The Passive Dad February 2, 2009 at 8:20 pm

I’ve tried finding software to help track expenses and also wanted a way that my wife could have real time access as well. Since she has an iphone through work, I wanted to try and find a fun application she could use. Mint has been fun to use and track our daily expenses. I love this idea you have to track expenses for 28 days. Great idea…and can’t wait to check everyone’s status.

thisisbeth February 2, 2009 at 11:23 pm

I use YNAB Excel version, because I have an Apple computer at home, and use an IBM at work. I can carry my budget with me on a flash drive back and forth every day, so I can truly keep an eye on my finance. I’ve been tracking every dollar since October, and it is very helpful. This fall my spending got out of control, but I can see exactly where it went awry and have been working on correting that since the first of the year.

mrsmicah February 3, 2009 at 6:50 am

Mary, glad you discovered it just in time to join up. Welcome! 🙂

Passive Dad, of the online tracking options, Mint has been my favorite too.

thisisbeth, I think it’s cool you carry your budget back and forth. That would be a real upside of using the spreadsheet version.

ColombianCoffee February 3, 2009 at 11:10 am

I use Mint and I love it. It ensures that I don’t forget to log something. I check it everyday and make sure the categorization is correct. I also love the ability to set up custom alerts ( for example, if I go over budget or have a large expense). We recently received an email from Mint notifying us of an interest rate change on one of our credit cards. We may not have noticed otherwise.

Chelsea February 3, 2009 at 7:22 pm

Hi @mrsmicah,

Great comments here. It’s interesting to see how different people approach tracking spending.

If you’d like any screen shots, additional information, etc., for your review please be in touch!

– Chelsea, Quicken Online

Denise Fisher February 3, 2009 at 8:47 pm

I have tried and tried to get Mint to work for me, but it just takes me ’round in circles. I have to enter all the data, security questions and then cross my fingers to see if it will work. Mostly it doesn’t. Occasionally, it will transfer the data from my account, but it never updates automatically after that. Which makes it useless to me.

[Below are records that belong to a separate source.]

/-- R168, R170, R109 (decisions D8, D9; log entries 2 and 3). -/
def Obligations.ShiftsMoveOneBitOut : Prop :=
  ∀ (x y : Nibble) (s : State),
    (∃ t, exec (.shr x y) s = .next t ∧ t.pc = s.pc + 2#16 ∧ Within { regs := regAndFlag x } s t
      ∧ ((Config.shiftSource = .vx ∧ WroteRF x ((s.reg x).toNat / 2) ((s.reg x).toNat % 2) t)
        ∨ (Config.shiftSource = .vy ∧ WroteRF x ((s.reg y).toNat / 2) ((s.reg y).toNat % 2) t)))
    ∧ (∃ t, exec (.shl x y) s = .next t ∧ t.pc = s.pc + 2#16 ∧ Within { regs := regAndFlag x } s t
      ∧ ((Config.shiftSource = .vx ∧ WroteRF x ((s.reg x).toNat * 2 % 256) ((s.reg x).toNat / 128) t)
        ∨ (Config.shiftSource = .vy ∧ WroteRF x ((s.reg y).toNat * 2 % 256) ((s.reg y).toNat / 128) t)))

/-- R200, R201 (the wrap is decision D6), R202 (the low nibble is decision D23). -/
def Obligations.IndexLoads : Prop :=
  ∀ (nnn : Addr12) (x : Nibble) (s : State),
    (∃ t, exec (.ldI nnn) s = .next t ∧ t.i.toNat = nnn.toNat ∧ t.pc = s.pc + 2#16 ∧ Within { index := true } s t)
    ∧ (∃ t, exec (.addI x) s = .next t ∧ t.i.toNat = (s.i.toNat + (s.reg x).toNat) % 65536 ∧ t.pc = s.pc + 2#16
      ∧ Within { index := true } s t)
    ∧ (∃ t, exec (.ldF x) s = .next t ∧ t.i.toNat = 5 * ((s.reg x).toNat % 16) ∧ t.pc = s.pc + 2#16 ∧ Within { index := true } s t)

/-- R203; the check of R59 is decisions D4 and D5. -/
def Obligations.DecimalDigitsAreStored : Prop :=
  ∀ (x : Nibble) (s : State), 0x50 ≤ s.i.toNat → s.i.toNat + 2 < 4096 → MemWF s.mem →
    ∃ t, exec (.ldB x) s = .next t
      ∧ 100 * (memRead t.mem s.i.toNat).toNat + 10 * (memRead t.mem (s.i.toNat + 1)).toNat + (memRead t.mem (s.i.toNat + 2)).toNat
          = (s.reg x).toNat
      ∧ (memRead t.mem s.i.toNat).toNat ≤ 2 ∧ (memRead t.mem (s.i.toNat + 1)).toNat ≤ 9 ∧ (memRead t.mem (s.i.toNat + 2)).toNat ≤ 9
      ∧ t.pc = s.pc + 2#16 ∧ Within { store := bytesFrom s.i.toNat 3 } s t

/-- R204; the check of R59 is decisions D4 and D5. -/
def Obligations.BulkStoreCopiesRegisters : Prop :=
  ∀ (x : Nibble) (s : State), 0x50 ≤ s.i.toNat → s.i.toNat + x.toNat < 4096 → MemWF s.mem →
    ∃ t, exec (.ldMemVx x) s = .next t
      ∧ (∀ k : Nibble, k.toNat ≤ x.toNat → memRead t.mem (s.i.toNat + k.toNat) = s.reg k)
      ∧ t.i.toNat = (if s.q = true then s.i.toNat + x.toNat + 1 else s.i.toNat)
      ∧ t.pc = s.pc + 2#16
      ∧ Within { index := true, store := bytesFrom s.i.toNat (x.toNat + 1) } s t

/-- R205; the check of R59 is decision D5. -/
def Obligations.BulkLoadCopiesMemory : Prop :=
  ∀ (x : Nibble) (s : State), s.i.toNat + x.toNat < 4096 →
    ∃ t, exec (.ldVxMem x) s = .next t
      ∧ (∀ k : Nibble, k.toNat ≤ x.toNat → t.reg k = memRead s.mem (s.i.toNat + k.toNat))
      ∧ t.i.toNat = (if s.q = true then s.i.toNat + x.toNat + 1 else s.i.toNat)
      ∧ t.pc = s.pc + 2#16
      ∧ Within { index := true, regs := regsUpTo x } s t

My most helpful tool is a low-tech blend of a spreadsheet that I use for paying my monthly utility bills, credit cards, and other expenses. I print it out, then enter the information in pencil as the bills arrive, and when I can see that I have all the amounts entered, I use a calculator to determine the monthly total (and if I’ll have to do any “juggling”). With that, I go to my bank’s website and pay most everything online. (A couple of the payments are made through the creditor’s website, rather than through my bank, because the bank’s 5-business-day delay in making the payment cuts it too close to the due date for comfort – and I don’t want to be assessed interest or late charges because of my bank’s snail’s-pace technology).

It will be interesting to compare the techniques that others are using in this challenge. I might end up with a whole new system. Awesome!